Reinforcement Learning in Factored MDPs: Oracle-Efficient Algorithms and Tighter Regret Bounds for the Non-Episodic Setting
This work addresses the problem of efficient reinforcement learning in complex factored environments for researchers and practitioners, offering incremental improvements with tighter theoretical bounds and practical algorithms.
The paper tackles reinforcement learning in non-episodic factored Markov decision processes (FMDPs) by proposing two near-optimal, oracle-efficient algorithms with Bayesian and frequentist regret bounds, and introduces a tighter connectivity measure called factored span to improve lower bounds, showing performance gains in computer network simulations.
We study reinforcement learning in non-episodic factored Markov decision processes (FMDPs).
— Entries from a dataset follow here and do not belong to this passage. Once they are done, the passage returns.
-- ==== Sys2Proof/Machine/Fetch.lean ====
section
/-! DEFINITION. The part of a step before the execute phase (spec/40_cycle.md R69 to R74): the checks at its start, the
fetch, the decode, the PC advance. -/

namespace Sys2Proof.Machine

/-- The answer of a fetch: the descriptor and the state after its reads, or the state in which a read found the bus broken,
with the opcode if it had been read (R171). -/
inductive Fetched where
  | ok (d : Descriptor) (s : State)
  | broken (op : Option Byte) (s : State)

/-- Fetch and decode (R71 to R73): the opcode byte at PC, then the bytes its length calls for, each read once, at rising
addresses, before any access of the execute phase. -/
def fetch (s : State) : Fetched :=
  match busRead s.pc s with
  | .broken t => .broken none t
  | .ok op t =>
    match busReadBytes (s.pc + 1) (extraBytes s.params.stopLen op) t with
    | .broken u => .broken (some op) u
    | .ok bs u => .ok (describe s.params.stopLen op (bs.getD 0 0) (bs.getD 1 0)) u

/-- The PC advance (R18, R74): past the opcode byte and its extra bytes, modulo 2^16. -/
def State.advance (s : State) (d : Descriptor) : State := s.setPc (s.pc + 1 + BitVec.ofNat 16 d.extra)

/-- The first step sets `started` (R184). -/
def State.markStarted (s : State) : State := { s with started := true }

/-- How a step begins: it ends at once, or an instruction is dispatched on a state whose PC is past it. -/
inductive Begun where
  | ended (s : State)
  | dispatch (i : Instr) (s : State)

/-- The fetch, decode and PC advance of a step that runs an instruction (R71 to R74). -/
def beginInstruction (s : State) : Begun :=
  match fetch s with
  | .broken op t => .ended (t.raiseResourceFault s.pc op)
  | .ok d t => .dispatch d.instr (t.advance d)

/-- The start of a step, in the order of R174: other agents may have acted since the last step (R47), then a Faulted engine
returns its outcome (R70), then a set stop signal returns Stopped (R69, R172), and else an instruction is fetched. A step
that ends before its fetch changes no state of the CORE (log entry 11). -/
def beginStep (s : State) : Begun :=
  let t := s.admitOne
  match t.runState with
  | .faulted o => .ended (t.returning (.faulted o))
  | .running => if t.stopRequested then .ended (t.returning .stopped) else beginInstruction t.markStarted

/-- Store bytes from an address upward, with no bus event: a load from outside the machine. -/
def Memory.load (m : Memory) (a : Addr) : List Byte → Memory
  | [] => m
  | b :: rest => (m.write a b).load (a + 1) rest

/-- The state with `bytes` at PC and nothing in the way of the next step running the instruction they begin: the engine
Running, the bus whole, no stop signal, no event of another agent before or during the fetch. -/
def State.placed (s : State) (bytes : List Byte) : State :=
  { s with mem := s.mem.load s.pc bytes, runState := .running, stopRequested := false, busBroken := false, schedule := [] }

end Sys2Proof.Machine
end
We propose two near-optimal and oracle-efficient algorithms for FMDPs. Assuming oracle access to an FMDP planner, they enjoy a Bayesian and a frequentist regret bound respectively, both of which reduce to the near-optimal bound $\widetilde{O}(DS\sqrt{AT})$ for standard non-factored MDPs. We propose a tighter connectivity measure, factored span, for FMDPs and prove a lower bound that depends on the factored span rather than the diameter $D$. In order to decrease the gap between lower and upper bounds, we propose an adaptation of the REGAL.C algorithm whose regret bound depends on the factored span. Our oracle-efficient algorithms outperform previously proposed near-optimal algorithms on computer network administration simulations.